Il modello Software-Defined si sta concretizzando a livello infrastrutturale nei Software-Defined Data Center che nascono da una visione di VMware, azienda leader a livello mondiale per le tecnologie di virtualizzazione, secondo la quale l’intelligenza e la flessibilità del software, disaccoppiate da un hardware standardizzato, consentono di creare maggior business a valore aggiunto. Il percorso verso i Software–Defined Data Center rappresenta l’evoluzione dell’Infrastructure as a Service (IaaS), introdotta dal Cloud Computing e punta a definire una singola piattaforma abilitante di soluzioni rapide, reattive e fluide grazie non solo alla virtualizzazione delle risorse IT – server e storage – ma anche a quella della rete.


La trasformazione della rete in una risorsa Software-Defined è stata il secondo aspetto maggiormente dibattuto durante il workshop. Da qualche anno nell’ambito del networking è, infatti, in corso una svolta epocale punta a ridefinire la rete tradizionale costituita da apparati di interconnessione hardware (ad es. i router o gli switch). L’approccio tradizionale è fortemente limitato nel fornire la rete on-demand in funzione delle specifiche esigenze dei clienti (si pensi ad es. a una famiglia che invece di andare al cinema decida di vedere un film a casa, attraverso Internet, sulla propria Smart TV) come pure nella gestione delle grandi reti, tipiche dei grossi Provider. La nuova visione separa il piano di spedizione dei pacchetti informativi (i muscoli) dal piano di controllo dove c’è l’intelligenza della rete (il cervello). Viene così definita una gestione centralizzata della rete, per una più efficiente orchestrazione e automazione dei servizi, che provvede a impartire agli apparati fisici le caratteristiche di qualità del servizio (QoS), le policy aziendali, i percorsi di instradamento nonché gli aspetti di sicurezza, di volta in volta richiesti.

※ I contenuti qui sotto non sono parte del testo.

/-- CLK_ID (R517). -/
def CLK_ID : Reg := ⟨55, 0x10030000, [],
  [⟨31, 16, .ro⟩, ⟨15, 0, .ro⟩], fun _ => 0xc10c00b1⟩
/-- CLK_CTRL (R517). -/
def CLK_CTRL : Reg := ⟨56, 0x10030004, [],
  [⟨31, 31, .w1s⟩], fun _ => 0⟩
/-- CLK_STAT (R517). -/
def CLK_STAT : Reg := ⟨57, 0x10030008, [],
  [⟨31, 31, .ro⟩, ⟨30, 30, .ro⟩, ⟨29, 29, .ro⟩, ⟨28, 28, .ro⟩, ⟨23, 16, .ro⟩, ⟨15, 15, .ro⟩], fun _ => 0⟩
/-- CLK_MON_CFG (R517). -/
def CLK_MON_CFG : Reg := ⟨58, 0x1003000C, [],
  [⟨31, 28, .rwl⟩, ⟨15, 0, .rwl⟩], fun _ => 0x200003e8⟩
/-- CLK_MON (R517). -/
def CLK_MON : Reg := ⟨59, 0x10030010, [],
  [⟨29, 16, .ro⟩, ⟨9, 0, .ro⟩], fun _ => 0⟩
/-- CLK_MON_CNT (R517). -/
def CLK_MON_CNT : Reg := ⟨60, 0x10030014, [],
  [⟨31, 16, .ro⟩, ⟨15, 0, .ro⟩], fun _ => 0⟩
/-- CLK_PLL (R517). -/
def CLK_PLL : Reg := ⟨61, 0x10030020, [(4, 0x4)],
  [⟨31, 31, .ro⟩, ⟨30, 30, .ro⟩, ⟨29, 29, .ro⟩, ⟨28, 28, .ro⟩, ⟨15, 0, .ro⟩], fun _ => 0⟩
/-- CLK_EVT (R517). -/
def CLK_EVT : Reg := ⟨62, 0x10030040, [],
  [⟨31, 31, .w1c⟩, ⟨30, 30, .w1c⟩, ⟨29, 29, .w1c⟩, ⟨28, 28, .w1c⟩, ⟨27, 27, .w1c⟩, ⟨26, 26, .w1c⟩, ⟨25, 25, .w1c⟩], fun _ => 0⟩
/-- CLK_IE (R517). -/
def CLK_IE : Reg := ⟨63, 0x10030044, [],
  [⟨31, 25, .rw⟩], fun _ => 0⟩
/-- CLK_DOM (R517). -/
def CLK_DOM : Reg := ⟨64, 0x10030100, [(20, 0x8)],
  [⟨31, 31, .ro⟩, ⟨30, 30, .w1c⟩, ⟨29, 28, .ro⟩, ⟨27, 26, .rw⟩], fun _ => 0⟩
/-- CLK_DOMLOST (R517). -/
def CLK_DOMLOST : Reg := ⟨65, 0x10030104, [(20, 0x8)],
  [⟨31, 16, .ro⟩, ⟨15, 0, .ro⟩], fun _ => 0⟩

end R

namespace F

def CLK_ID_BLOCK : Fld := ⟨R.CLK_ID, 31, 16⟩
def CLK_ID_VERSION : Fld := ⟨R.CLK_ID, 15, 0⟩
def CLK_CTRL_RESTORE : Fld := ⟨R.CLK_CTRL, 31, 31⟩
def CLK_STAT_QUAL : Fld := ⟨R.CLK_STAT, 31, 31⟩
def CLK_STAT_FREQ : Fld := ⟨R.CLK_STAT, 30, 30⟩
def CLK_STAT_FALLBACK : Fld := ⟨R.CLK_STAT, 29, 29⟩
def CLK_STAT_CLKIN_OK : Fld := ⟨R.CLK_STAT, 28, 28⟩
def CLK_STAT_OSC_DLY : Fld := ⟨R.CLK_STAT, 23, 16⟩
def CLK_STAT_DLY_SRC : Fld := ⟨R.CLK_STAT, 15, 15⟩
def CLK_MON_CFG_FAIL_WIN : Fld := ⟨R.CLK_MON_CFG, 31, 28⟩
def CLK_MON_CFG_OK_WIN : Fld := ⟨R.CLK_MON_CFG, 15, 0⟩
def CLK_MON_CAL : Fld := ⟨R.CLK_MON, 29, 16⟩
def CLK_MON_LAST : Fld := ⟨R.CLK_MON, 9, 0⟩
def CLK_MON_CNT_BAD_WIN : Fld := ⟨R.CLK_MON_CNT, 31, 16⟩
def CLK_MON_CNT_FALLBACKS : Fld := ⟨R.CLK_MON_CNT, 15, 0⟩
def CLK_PLL_LOCK : Fld := ⟨R.CLK_PLL, 31, 31⟩
def CLK_PLL_DEAD : Fld := ⟨R.CLK_PLL, 30, 30⟩
def CLK_PLL_REF : Fld := ⟨R.CLK_PLL, 29, 29⟩
def CLK_PLL_HOLD : Fld := ⟨R.CLK_PLL, 28, 28⟩
def CLK_PLL_UNLOCKS : Fld := ⟨R.CLK_PLL, 15, 0⟩
def CLK_EVT_CLKIN_FAIL : Fld := ⟨R.CLK_EVT, 31, 31⟩
def CLK_EVT_CLKIN_OK : Fld := ⟨R.CLK_EVT, 30, 30⟩
def CLK_EVT_RESTORED : Fld := ⟨R.CLK_EVT, 29, 29⟩
def CLK_EVT_PLL_DEAD : Fld := ⟨R.CLK_EVT, 28, 28⟩
def CLK_EVT_FORCED : Fld := ⟨R.CLK_EVT, 27, 27⟩
def CLK_EVT_CAL_LIMIT : Fld := ⟨R.CLK_EVT, 26, 26⟩
def CLK_EVT_SW_DONE : Fld := ⟨R.CLK_EVT, 25, 25⟩
def CLK_IE_IE : Fld := ⟨R.CLK_IE, 31, 25⟩
def CLK_DOM_BUSY : Fld := ⟨R.CLK_DOM, 31, 31⟩
def CLK_DOM_OLD_DEAD : Fld := ⟨R.CLK_DOM, 30, 30⟩
def CLK_DOM_SRC : Fld := ⟨R.CLK_DOM, 29, 28⟩
def CLK_DOM_DIV : Fld := ⟨R.CLK_DOM, 27, 26⟩
def CLK_DOMLOST_SWITCHES : Fld := ⟨R.CLK_DOMLOST, 31, 16⟩
def CLK_DOMLOST_GAP : Fld := ⟨R.CLK_DOMLOST, 15, 0⟩

end F

/-- The register families of block CLK. -/
def regsCLK : List Reg :=
  [R.CLK_ID, R.CLK_CTRL, R.CLK_STAT, R.CLK_MON_CFG, R.CLK_MON, R.CLK_MON_CNT,
   R.CLK_PLL, R.CLK_EVT, R.CLK_IE, R.CLK_DOM, R.CLK_DOMLOST]

/-- First and one-past-last family number of block CLK. -/
def idsCLK : Nat × Nat := (55, 66)

namespace R

/-- PM_ID (R365). -/
def PM_ID : Reg := ⟨66, 0x10040000, [],
  [⟨31, 16, .ro⟩, ⟨15, 0, .ro⟩], fun _ => 0x604700b1⟩
/-- PM_REQ (R365). -/
def PM_REQ : Reg := ⟨67, 0x10040004, [],
  [⟨31, 31, .w1s⟩, ⟨2, 0, .rw⟩], fun _ => 0⟩
/-- PM_STAT (R365). -/
def PM_STAT : Reg := ⟨68, 0x10040008, [],
  [⟨31, 29, .ro⟩, ⟨28, 28, .ro⟩, ⟨27, 24, .ro⟩], fun _ => 0⟩
/-- PM_GATE (R365). -/
def PM_GATE : Reg := ⟨69, 0x10040010, [(17, 0x4)],
  [⟨2, 2, .rw⟩, ⟨1, 1, .rw⟩, ⟨0, 0, .rw⟩], fun i => pmGateReset i⟩
/-- GONG_CFG (R365). -/
def GONG_CFG : Reg := ⟨70, 0x10040080, [],
  [⟨31, 31, .rw⟩, ⟨15, 0, .rw⟩], fun _ => 0⟩
/-- GONG_WAKE_EN (R365). -/
def GONG_WAKE_EN : Reg := ⟨71, 0x10040084, [],
  [⟨31, 31, .rw⟩, ⟨30, 30, .rw⟩, ⟨29, 29, .rw⟩, ⟨28, 28, .rw⟩, ⟨7, 0, .rw⟩], fun _ => 0xff⟩
/-- GONG_WLCFG (R365). -/
def GONG_WLCFG : Reg := ⟨72, 0x10040088, [],
  [⟨15, 0, .rw⟩], fun _ => 0⟩
/-- GONG_WLSTAT (R365). -/
def GONG_WLSTAT : Reg := ⟨73, 0x1004008C, [],
  [⟨7, 0, .ro⟩], fun _ => 0⟩
/-- GONG_TIMER_CNT (R365). -/
def GONG_TIMER_CNT : Reg := ⟨74, 0x10040090, [],
  [⟨31, 0, .rw⟩], fun _ => 0⟩
/-- GONG_TIMER_CFG (R365). -/
def GONG_TIMER_CFG : Reg := ⟨75, 0x10040094, [],
  [⟨3, 0, .rw⟩], fun _ => 0⟩
/-- GONG_LRC_CAL (R365). -/
def GONG_LRC_CAL : Reg := ⟨76, 0x10040098, [],
  [⟨15, 0, .ro⟩], fun _ => 0xccd⟩
/-- GONG_CAUSE (R365). -/
def GONG_CAUSE : Reg := ⟨77, 0x100400A0, [],
  [⟨31, 31, .ro⟩, ⟨30, 28, .ro⟩, ⟨26, 20, .ro⟩, ⟨15, 8, .ro⟩, ⟨2, 0, .ro⟩], fun _ => 0x70000004⟩
/-- GONG_CAUSE_T (R365). -/
def GONG_CAUSE_T : Reg := ⟨78, 0x100400A4, [],
  [⟨31, 0, .ro⟩], fun _ => 0⟩
/-- GONG_QUAL (R365). -/
def GONG_QUAL : Reg := ⟨79, 0x100400A8, [],
  [⟨4, 0, .rw⟩], fun _ => 0x11⟩
/-- GONG_FWT (R365). -/
def GONG_FWT : Reg := ⟨80, 0x100400AC, [],
  [⟨31, 16, .rw⟩, ⟨15, 0, .rw⟩], fun _ => 0x6400c8⟩
/-- GONG_CTRL (R365). -/
def GONG_CTRL : Reg := ⟨81, 0x100400B0, [],
  [⟨31, 31, .w1s⟩, ⟨30, 30, .w1s⟩], fun _ => 0⟩
/-- GONG_TRX (R365). -/
def GONG_TRX : Reg := ⟨82, 0x100400B4, [],
  [⟨15, 0, .rw⟩], fun _ => 0x1f4⟩
/-- GONG_BOOT (R365). -/
def GONG_BOOT : Reg := ⟨83, 0x100400B8, [],
  [⟨31, 16, .rw⟩, ⟨3, 0, .ro⟩], fun _ => 0x1f40000⟩
/-- GONG_KEEP (R365). -/
def GONG_KEEP : Reg := ⟨84, 0x100400C0, [(3, 0x4)],
  [⟨31, 0, .rw⟩], fun _ => 0⟩
/-- GONG_CNT (R365). -/
def GONG_CNT : Reg := ⟨85, 0x100400D0, [(6, 0x4)],
  [⟨31, 0, .ro⟩], fun _ => 0⟩
/-- GONG_RETAIN (R365). -/
def GONG_RETAIN : Reg := ⟨86, 0x10040100, [(8, 0x4)],
  [⟨31, 0, .rw⟩], fun _ => 0⟩
/-- GONG_MODE_RET (R365). -/
def GONG_MODE_RET : Reg := ⟨87, 0x10040120, [],
  [⟨3, 0, .ro⟩], fun _ => 0xf⟩

end R

namespace F

def PM_ID_BLOCK : Fld := ⟨R.PM_ID, 31, 16⟩
def PM_ID_VERSION : Fld := ⟨R.PM_ID, 15, 0⟩
def PM_REQ_GO : Fld := ⟨R.PM_REQ, 31, 31⟩
def PM_REQ_TARGET : Fld := ⟨R.PM_REQ, 2, 0⟩
def PM_STAT_MODE : Fld := ⟨R.PM_STAT, 31, 29⟩
def PM_STAT_PENDING : Fld := ⟨R.PM_STAT, 28, 28⟩
def PM_STAT_RESULT : Fld := ⟨R.PM_STAT, 27, 24⟩
def PM_GATE_DSLEEP_EN : Fld := ⟨R.PM_GATE, 2, 2⟩
def PM_GATE_SLEEP_EN : Fld := ⟨R.PM_GATE, 1, 1⟩
def PM_GATE_RUN_EN : Fld := ⟨R.PM_GATE, 0, 0⟩
def GONG_CFG_AUTO_RUN : Fld := ⟨R.GONG_CFG, 31, 31⟩
def GONG_CFG_CAN_MASK : Fld := ⟨R.GONG_CFG, 15, 0⟩
def GONG_WAKE_EN_TIMER : Fld := ⟨R.GONG_WAKE_EN, 31, 31⟩
def GONG_WAKE_EN_TC10 : Fld := ⟨R.GONG_WAKE_EN, 30, 30⟩
def GONG_WAKE_EN_CAN : Fld := ⟨R.GONG_WAKE_EN, 29, 29⟩
def GONG_WAKE_EN_MFI : Fld := ⟨R.GONG_WAKE_EN, 28, 28⟩
def GONG_WAKE_EN_LINES : Fld := ⟨R.GONG_WAKE_EN, 7, 0⟩
def GONG_WLCFG_TRIG : Fld := ⟨R.GONG_WLCFG, 15, 0⟩
def GONG_WLSTAT_LEVEL : Fld := ⟨R.GONG_WLSTAT, 7, 0⟩
def GONG_TIMER_CNT_CNT : Fld := ⟨R.GONG_TIMER_CNT, 31, 0⟩
def GONG_TIMER_CFG_PRE : Fld := ⟨R.GONG_TIMER_CFG, 3, 0⟩
def GONG_LRC_CAL_CNT : Fld := ⟨R.GONG_LRC_CAL, 15, 0⟩
def GONG_CAUSE_VALID : Fld := ⟨R.GONG_CAUSE, 31, 31⟩
def GONG_CAUSE_KIND : Fld := ⟨R.GONG_CAUSE, 30, 28⟩
def GONG_CAUSE_INDEX : Fld := ⟨R.GONG_CAUSE, 26, 20⟩
def GONG_CAUSE_KINDS : Fld := ⟨R.GONG_CAUSE, 15, 8⟩
def GONG_CAUSE_FROM : Fld := ⟨R.GONG_CAUSE, 2, 0⟩
def GONG_CAUSE_T_TICKS : Fld := ⟨R.GONG_CAUSE_T, 31, 0⟩
def GONG_QUAL_QUAL : Fld := ⟨R.GONG_QUAL, 4, 0⟩
def GONG_FWT_GRACE : Fld := ⟨R.GONG_FWT, 31, 16⟩
def GONG_FWT_TMO : Fld := ⟨R.GONG_FWT, 15, 0⟩
def GONG_CTRL_STAY : Fld := ⟨R.GONG_CTRL, 31, 31⟩
def GONG_CTRL_BOOT_DONE : Fld := ⟨R.GONG_CTRL, 30, 30⟩
def GONG_TRX_TRX_TMO : Fld := ⟨R.GONG_TRX, 15, 0⟩
def GONG_BOOT_BOOT_TMO : Fld := ⟨R.GONG_BOOT, 31, 16⟩
def GONG_BOOT_FAIL_RUN : Fld := ⟨R.GONG_BOOT, 3, 0⟩
def GONG_KEEP_KEEP : Fld := ⟨R.GONG_KEEP, 31, 0⟩
def GONG_CNT_CNT : Fld := ⟨R.GONG_CNT, 31, 0⟩
def GONG_RETAIN_DATA : Fld := ⟨R.GONG_RETAIN, 31, 0⟩
def GONG_MODE_RET_BOOT_MODE : Fld := ⟨R.GONG_MODE_RET, 3, 0⟩

end F

/-- The register families of block PMODE. -/
def regsPMODE : List Reg :=
  [R.PM_ID, R.PM_REQ, R.PM_STAT, R.PM_GATE, R.GONG_CFG, R.GONG_WAKE_EN,
   R.GONG_WLCFG, R.GONG_WLSTAT, R.GONG_TIMER_CNT, R.GONG_TIMER_CFG, R.GONG_LRC_CAL, R.GONG_CAUSE,
   R.GONG_CAUSE_T, R.GONG_QUAL, R.GONG_FWT, R.GONG_CTRL, R.GONG_TRX, R.GONG_BOOT,
   R.GONG_KEEP, R.GONG_CNT, R.GONG_RETAIN, R.GONG_MODE_RET]

/-- First and one-past-last family number of block PMODE. -/
def idsPMODE : Nat × Nat := (66, 88)

namespace R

A questo modello, riferito con l’acronimo SDN (Software-Defined Networking), si affianca un altro modello di virtualizzazione della rete denominato Network Function Virtualization (NFV), che si focalizza sull’ottimizzazione dei servizi di rete. NFV disaccoppia dagli apparati hardware proprietari le funzioni di rete fornite ad es. dai DNS (Domain Network Service, per la risoluzione dei nomi logici), dai firewall (per aspetti di sicurezza), dai Cache Server (per la bufferizzazione dei dati) e li trasforma in equivalenti funzioni virtuali, realizzate via software. Così facendo la realizzazione di servizi innovativi e il loro provisioning viene fortemente accelerata, in particolar modo nel contesto dei Service Provider, consentendo un’elevata reattività alle esigenze del business. I due modelli, SDN e NFV, non sono alternativi ma si possono integrare creando reti virtuali molto più economiche rispetto a quelle fisiche, ma soprattutto introducono flessibilità, velocità e operatività impossibili con le reti tradizionali.


La nuova visione del modello Software-Defined nel networking e, più in generale, nell’IT di una Enterprise sarà il leitmotiv dei prossimi anni e sarà così dirompente rispetto agli schemi tradizionali che renderà possibile idee di business innovative in tempi molto rapidi e a costi bassi. Affinché ciò diventi realtà, però, la sola componente tecnologica non è sufficiente: occorre opportunamente adattare i processi aziendali, ma soprattutto è necessario avviare un forte cambiamento culturale a tutti i livelli. Per le Enterprise di domani il modello Software-Defined non sarà un’opzione ma una necessità. Per parafrasare Darwin, non il più intelligente o il più forte sopravviverà – le Enterprise ancora legate a schemi organizzativi e tecnologici tradizionali e lenti – ma il più reattivo al cambiamento: le Enterprise “lean” che dalla visione Software-Defined trarranno significativi vantaggi per competere con grande agilità, velocità e flessibilità.